Wed, 06 Dec 2017 17:14:02 +0200

author
Iannis <ulalume3@yahoo.com>
date
Wed, 06 Dec 2017 17:14:02 +0200
changeset 93
c352254b4650
parent 92
6d26002aaeed
child 94
7e2ab78dffd9

Updated documentation and cleanup of the LidarChannel class.

atmospheric_lidar/generic.py file | annotate | diff | comparison | revisions
--- a/atmospheric_lidar/generic.py	Wed Dec 06 13:36:42 2017 +0200
+++ b/atmospheric_lidar/generic.py	Wed Dec 06 17:14:02 2017 +0200
@@ -21,7 +21,7 @@
     
     You can override the set_PT method to define a custom procedure to get ground temperature and pressure.   
     
-    The class assumes that the input files are consequtive, i.e. there are no measurements gaps.
+    The class assumes that the input files are consecutive, i.e. there are no measurements gaps.
     """
     def __init__(self, file_list=None):
         """
@@ -237,7 +237,7 @@
 
     def subset_by_bins(self, b_min=0, b_max=None):
         """
-        Remove some height bins from the file. 
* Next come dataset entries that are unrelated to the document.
/-- R97, R98, R99, R100, R102: EMIT and SENDQ append one entry to an outbox that holds fewer than 16; their D forms release the
output at once, after a SYNC.M, from an unflowed task outside an atomic section: the token or queue word leaves unstamped
from the engine's context with its instance, generation and index 0. The tokens and queue words of an unflowed release leave
in outbox order, each with its index, and nothing else of the state changes with them. -/
def Obligations.Outbox : Prop :=
  (∀ (s : State) (e c : Nat) (w : BitVec 32) (x : Ctx) (a b : Nat), s.issues e c w → s.ctx e c = x → wOp w = 0x40 →
    (x.rg (wRa w)).toNat = a → (x.rg (wRb w)).toNat = b →
    (wFn6 w = 0x02 → tokFields w false true true true true = true → a < 2 ^ 16 → b < 2 ^ 32 →
      (wM w = false → x.outbox.length < 16 →
        ∃ t : State, exec (.emit e w) s = .next t ∧ s.quiet t e c ∧
          s.went t e c { x with outbox := x.outbox ++ [⟨a, 1, 0, b, (x.ro (wX w)).toNat⟩] } (x.pc + 4)) ∧
      (wM w = true → x.atomic = false → x.bound = false → x.deferred = [] →
        ∃ t : State, exec (.emit e w) s = .next t ∧
          State.quiet { s with sent := s.sent ++
            [⟨a, b, (x.ro (wX w)).toNat, ep (iENG e) c, none, some (x.inst, x.gen, 0)⟩] } t e c ∧
          s.went t e c x (x.pc + 4))) ∧
    (wFn6 w = 0x03 → tokFields w false true false true true = true → a < 2 ^ 11 → bits a 7 6 = 0 →
      (wM w = false → x.outbox.length < 16 →
        ∃ t : State, exec (.sendq e w) s = .next t ∧ s.quiet t e c ∧
          s.went t e c { x with outbox := x.outbox ++ [⟨bits a 5 0, 2, bits a 10 8, 0, (x.ro (wX w)).toNat⟩] }
            (x.pc + 4)) ∧
      (wM w = true → x.atomic = false → x.bound = false → x.deferred = [] →
        ∃ t : State, exec (.sendq e w) s = .next t ∧
          State.quiet { s with qsent := s.qsent ++
            [⟨bits a 5 0, bits a 10 8, (x.ro (wX w)).toNat, ep (iENG e) c, none, some (x.inst, x.gen, 0)⟩] } t e c ∧
          s.went t e c x (x.pc + 4)))) ∧
  ∀ (s : State) (src i gen k : Nat) (outs : List Out), (∀ o ∈ outs, o.typ = 1 ∨ o.typ = 2) →
    s.releaseAll src i gen k outs = { s with
      sent := s.sent ++ (outs.zipIdx k).filterMap (fun p =>
        if p.1.typ = 1 then some ⟨p.1.dest, p.1.tag, p.1.data, src, none, some (i, gen, p.2)⟩ else none)
      qsent := s.qsent ++ (outs.zipIdx k).filterMap (fun p =>
        if p.1.typ = 2 then some ⟨p.1.dest, p.1.prio, p.1.data, src, none, some (i, gen, p.2)⟩ else none) }

/-- R103, R104, R165: RECVQ on an enabled queue the task may read takes its best word into rd, with the word's class in QSTAT,
and the word leaves the queue (held by the context if the task is flow-bound); with none there it reads 0 and QSTAT says
so; RECVQ.W on an empty queue retires and waits there. -/
def Obligations.Receive : Prop :=
  ∀ (s : State) (e c n : Nat) (w : BitVec 32) (x : Ctx), s.issues e c w → s.ctx e c = x → wOp w = 0x40 →
    wFn6 w = 0x04 → tokFields w true true false false true = true → x.atomic = false →
    (x.rg (wRa w)).toNat = n → n < 64 → ¬(x.bound = true ∧ 16 ≤ s.heldCount e c) → s.serves iQUE = true →
    s.on (QUE_Qn_CFG_ENABLE n) = true →
    (s.on (QUE_Qn_CFG_ANY_READER n) = true ∨ s.f (QUE_Qn_READER_INSTANCE n) = x.inst) →
    (∀ q : QEnt, (s.q n).best = some q →
      ∃ t : State, exec (.recvq e w) s = .next t ∧
        ((s.touch iQUE).setQ n { s.q n with
          words := (s.q n).words.erase q
          held := if x.bound then (s.q n).held ++ [⟨q.prio, q.data, q.order, e, c⟩] else (s.q n).held
          staleStart := s.now }).quiet t e c ∧
        s.went t e c { x.wg (wRd w) (BitVec.ofNat 64 q.data) with qstat := qstatWord q.prio } (x.pc + 4)) ∧
    ((s.q n).best = none → wM w = false →
      ∃ t : State, exec (.recvq e w) s = .next t ∧ (s.touch iQUE).quiet t e c ∧
        s.went t e c { x.wg (wRd w) 0 with qstat := 2 ^ 63 } (x.pc + 4)) ∧
    ((s.q n).best = none → wM w = true →
      ∃ t : State, exec (.recvq e w) s = .next t ∧ t.mem = s.mem ∧
        (t.q n).waits = (s.q n).waits ++ [⟨e, c, x.cls⟩] ∧ (t.q n).words = (s.q n).words ∧
        ∃ age : Nat, t.ctx e c =
          { x with st := 3, age := age, pc := x.pc + 4, retired := x.retired + 1, recvRd := wRd w, recvQ := n })

/-- R106, R107: SPAWN and CANCEL ask the Dugout: the context stalls with its question and nothing else changes. DUGOUT_ANSWER
writes rd and retires the instruction; a SPAWN of a template that is free answers NOT_FOUND with bit 63, a granted one the
reserved instance with its generation, and its reservation joins the outbox. -/
def Obligations.DugoutAsks : Prop :=
  ∀ (s : State) (e c a : Nat) (w : BitVec 32) (x : Ctx), s.ctx e c = x →
    (s.issues e c w → wOp w = 0x40 → tokFields w true true false false false = true → x.atomic = false →
      (x.rg (wRa w)).toNat = a →
      (wFn6 w = 0x05 → a < 2 ^ 16 → x.outbox.length < 16 →
        ∃ t : State, exec (.spawn e w) s = .next t ∧ s.quiet t e c ∧ t.ctx e c = { x with ask := some (.spawn (wRd w) a) }) ∧
      (wFn6 w = 0x06 → a < 2 ^ 20 →
        ∃ t : State, exec (.cancel e w) s = .next t ∧ s.quiet t e c ∧
          t.ctx e c = { x with ask := some (.cancel (wRd w) (bits a 15 0) (bits a 19 16)) })) ∧
    (s.serves iDUG = true → s.engOn e = true → x.cancelled = false →
      (∀ rd : Nat, x.ask = some (.spawn rd a) → (4096 ≤ a ∨ (s.templ a).kind = 0) →
        ∃ t : State, exec (.dugoutAnswer e c) s = .next t ∧ (s.touch iDUG).quiet t e c ∧
          s.went t e c { x.wg rd (BitVec.ofNat 64 (2 ^ 63 + cNOT_FOUND)) with ask := none } (x.pc + 4)) ∧
      (∀ rd i : Nat, x.ask = some (.spawn rd a) → a < 4096 → (s.templ a).kind ≠ 0 → s.freeLongest = some i →
        ∃ t : State, ∃ v : Nat, exec (.dugoutAnswer e c) s = .next t ∧ v = i + ((s.inst i).gen + 1) % 16 * 65536 ∧
          t.mem = s.mem ∧ (t.inst i).st = 1 ∧ (t.inst i).gen = ((s.inst i).gen + 1) % 16 ∧ (t.inst i).kind = 2 ∧
          s.went t e c { x.wg rd (BitVec.ofNat 64 v) with
            ask := none, outbox := x.outbox ++ [⟨ep iDUG 0, 3, 0, v, 0⟩] } (x.pc + 4)) ∧
      (∀ rd i g : Nat, x.ask = some (.cancel rd i g) → ((s.inst i).st = 0 ∨ (s.inst i).gen ≠ g) →
        ∃ t : State, exec (.dugoutAnswer e c) s = .next t ∧ (s.touch iDUG).quiet t e c ∧
          s.went t e c { x.wg rd (BitVec.ofNat 64 cNOT_FOUND) with ask := none } (x.pc + 4)))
+        Remove some height bins from the measurement data. 
         
         This could be needed to remove acquisition artifacts at 
         the first or last bins of the profiles.
@@ -650,8 +650,26 @@
 
 
 class LidarChannel:
+    """ 
+    This class represents a general measurement channel, independent of the input files.
+
+    The class assumes that the input files are consecutive, i.e. there are no measurements gaps.
+    """
+
     def __init__(self, channel_parameters):
-        c = 299792458  # Speed of light
+        """
+        This is run when creating a new object.
+        
+        The input dictionary should contain 'name', 'binwidth', and 'data' keys. 
+        
+        Parameters
+        ----------
+        channel_parameters : dict
+           A dict containing channel parameters.
+        """
+        # TODO: Change channel_parameters to explicit keyword arguments?
+
+        c = 299792458.  # Speed of light
         self.wavelength = channel_parameters['name']
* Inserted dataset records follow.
-- ==== Sys2Proof/Laws/State.lean ====
section
/-! SUPPORT. What the named updates of the state leave alone: one lemma per field per update. -/

namespace Sys2Proof.Machine

variable (s : State)
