-- ==== Sys2Proof/Tests/Slice0.lean ====
section
/-! SUPPORT. Tests of the model's own author: ill-formed commands that the checks refuse, witnesses that the premises of the
statements can be met, and single commands whose results the manual gives. -/

namespace Sys2Proof.Tests

set_option maxRecDepth 20000
set_option Elab.async false

open Sys2Proof Sys2Proof.Machine

/-- The module in phase RUN. -/
def up : State := { State.reset with boot := { State.reset.boot with held := false } }.setF SYS_BOOT_PHASE 4

/-- A context running at the start of local SRAM of engine 0. -/
def cx : Ctx := { Ctx.empty with st := 2, pc := 0x0100000000 }

/-- A state in which engine 0 runs x and its code is the one word w. -/
def on (w : BitVec 32) (x : Ctx) : State :=
  { up with eng := [(0, { EngSt.fresh with ctxs := [(0, x)] })] }.wr 0x0100000000 4 w.toNat

theorem test_witness_StepRunsFront :
    ({ State.reset with pending := [.refinLost] }).pending = [.refinLost] ∧ State.reset.pending = [] ∧ State.reset.boot.held = true := by
  and_intros <;> decide +kernel

/-- A state with register fields set. -/
def sets (s : State) (l : List (RF × Nat)) : State := l.foldl (fun s p => s.setF p.1 p.2) s

/-- Stream 0 runs and channel c is set for GPS L1 C/A number 1, in state st. -/
def chUp (c st : Nat) : State :=
  sets up [(SMPn_Sg_CFG_ENABLE 0 0, 1), (SMPn_Sg_STAT_LOCKED 0 0, 1), (SMPn_Sg_CFG_RATE_KHZ 0 0, 20000),
    (SMPn_Sg_LO_LO 0 0, 1575420000 * 65536), (GBB_CH_CFG_NUMBER c, 1), (GBB_CH_CFG_EL_SPACING c, 64),
    (GBB_CH_CFG_VEVL_SPACING c, 128), (GBB_CH_CFG_T_DATA c, 1), (GBB_CH_CFG_T_PILOT c, 1), (GBB_CH_LOOP_PLL_BW c, 1500),
    (GBB_CH_LOOP_FLL_BW c, 100), (GBB_CH_LOOP_DLL_BW c, 100), (GBB_CH_LOOP_CN0_AVG c, 10), (GBB_CH_LOOP_LOSS_COUNT c, 10),
    (GBB_CH_RECOVER_VEC_TIMEOUT_MS c, 1000), (GBB_CH_STATUS_STATE c, st)]

/-- A state n SREF edges after reset. -/
def edges (s : State) (n : Nat) : State := { s with tim := { s.tim with edges := n } }

/-- An instruction word of the register format (R84). -/
def iw (op rd ra rb fn10 : Nat) : BitVec 32 := BitVec.ofNat 32 (op + rd * 2 ^ 7 + ra * 2 ^ 12 + rb * 2 ^ 17 + fn10 * 2 ^ 22)

/-- An instruction word with a 12-bit immediate (R84). -/
def im (op rd ra fn3 imm : Nat) : BitVec 32 := BitVec.ofNat 32 (op + rd * 2 ^ 7 + ra * 2 ^ 12 + fn3 * 2 ^ 17 + imm * 2 ^ 20)

/-- A token instruction (R97): fn6, M and x. -/
def tw (rd ra rb fn6 m x : Nat) : BitVec 32 := iw 0x40 rd ra rb (fn6 * 16 + m * 8 + x)

/-- The context with g1 = a and g2 = b. -/
def gg (a b : BitVec 64) : Ctx := (cx.wg 1 a).wg 2 b

/-- Queue n enabled for any reader. -/
def queueUp (n : Nat) (q : Queue) : State :=
  ({ up with que := [(n, q)] }.setF (QUE_Qn_CFG_ENABLE n) 1).setF (QUE_Qn_CFG_ANY_READER n) 1

/-- An unstamped token of engine 0. -/
def tk (dest tag data : Nat) : Token := ⟨dest, tag, data, 0x4000, none, none⟩

/-- The module running with one entry of the instance table. -/
def withInst (i : Nat) (d : Desc) : State := { up with dug := { up.dug with inst := [(i, d)] } }

/-- A static instance that collects slot 0 alone. -/
def d2 : Desc := { Desc.free with w0 := 2 ^ 16 + 2 ^ 8 + 1, w4 := 2 ^ 24, st := 2 }

/-- The 15 outputs before the last that an outbox takes (R99). -/
def outs15 : List Out := List.replicate 15 ⟨0x1C00, 1, 0, 5, 6⟩

/-- The module running with island isl locked. -/
def lockedUp (isl : Nat) : State := up.setF (ISL_LOCK_LOCKED isl) 1

/-- The module running with island isl OFF. -/
def offUp (isl : Nat) : State := up.setF (ISL_PSTATE_STATE isl) 0

theorem test_witness_RegisterAccess_registers :
    up.serves iPOS = true ∧ 3 < 4 ∧ up.serves iZON = true ∧
      (lockedUp iDUG).serves iDUG = true ∧ (lockedUp iDUG).on (ISL_LOCK_LOCKED iDUG) = true ∧
      (lockedUp iDUG).f DUG_CTRL_SPILL_EN ≠ 1 - up.f DUG_CTRL_SPILL_EN ∧
      regIsland 0x0200240040 = some iZON ∧ prefixAddr 0x0200240040 = false ∧ (offUp iZON).ist iZON = 0 ∧
      (offUp iZON).on (ISL_REFUSE_INFO_VALID iZON) = false := by
  and_intros <;> decide +kernel

theorem test_witness_RegisterAccess_halves :
    regIsland 0x0200060038 = some iTIM ∧ (regAt 0x0200060038).map (fun p => (p.1.bytes, p.2)) = some (8, 0x0200060038) ∧
      up.serves iTIM = true ∧ regIsland 0x0010000000 = none ∧ up.memCheck 0 0x0010000000 8 true = cOK ∧
      up.memCheck 0 0x00107FFFF8 8 true = cOK := by
  and_intros <;> decide +kernel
         self.name = str(self.wavelength)
         self.binwidth = float(channel_parameters['binwidth'])  # in microseconds
@@ -664,35 +682,80 @@
         self.duration = 60
 
     def calculate_rc(self, idx_min=4000, idx_max=5000):
+        """ Calculate range corrected signal.
+        
+        The background signal is estimated as the mean signal between idx_min and idx_max. 
+        
+        The calculations is stored in the self.rc parameters. 
+        
+        Parameters
+        ----------
+        idx_min : int
+           Minimum index to calculate background signal.
+        idx_max : int
+           Maximum index to calculate background signal.
+        """
         background = np.mean(self.matrix[:, idx_min:idx_max], axis=1)  # Calculate the background from 30000m and above
         self.rc = (self.matrix.transpose() - background).transpose() * (self.z ** 2)
 
     def update(self):
+        """
+        Update the time parameters and data according to the raw input data. 
+        """
         self.start_time = min(self.data.keys())
         self.stop_time = max(self.data.keys()) + datetime.timedelta(seconds=self.duration)
         self.time = tuple(sorted(self.data.keys()))
         sorted_data = sorted(self.data.iteritems(), key=itemgetter(0))
         self.matrix = np.array(map(itemgetter(1), sorted_data))
 
-    def _nearest_dt(self, dtime):
-        margin = datetime.timedelta(seconds=300)
-        if ((dtime + margin) < self.start_time) | ((dtime - margin) > self.stop_time):
+    def _nearest_datetime(self, input_time):
+        """
+        Find the profile datetime and index that is nearest to the given datetime.
+        
+        Parameters
+        ----------
+        input_time : datetime.datetime
+           Input datetime object.
+
+        Returns
+        -------
+        profile_datetime : datetime
+           The datetime of the selected profile.
+        profile_idx : int
+           The index of the selected profile.
+        """
+        margin = datetime.timedelta(seconds=self.duration * 5)
+
+        if ((input_time + margin) < self.start_time) | ((input_time - margin) > self.stop_time):
             logging.error("Requested date not covered in this file")
             raise ValueError("Requested date not covered in this file")
-        dt = abs(self.time - np.array(dtime))
-        dtmin = min(dt)
+        dt = np.abs(np.array(self.time) - input_time)
+
+        profile_idx = np.argmin(dt)
+        profile_datetime = self.time[profile_idx]
 
-        if dtmin > datetime.timedelta(seconds=60):
-            logging.warning("Nearest profile more than 60 seconds away. dt = %s." % dtmin)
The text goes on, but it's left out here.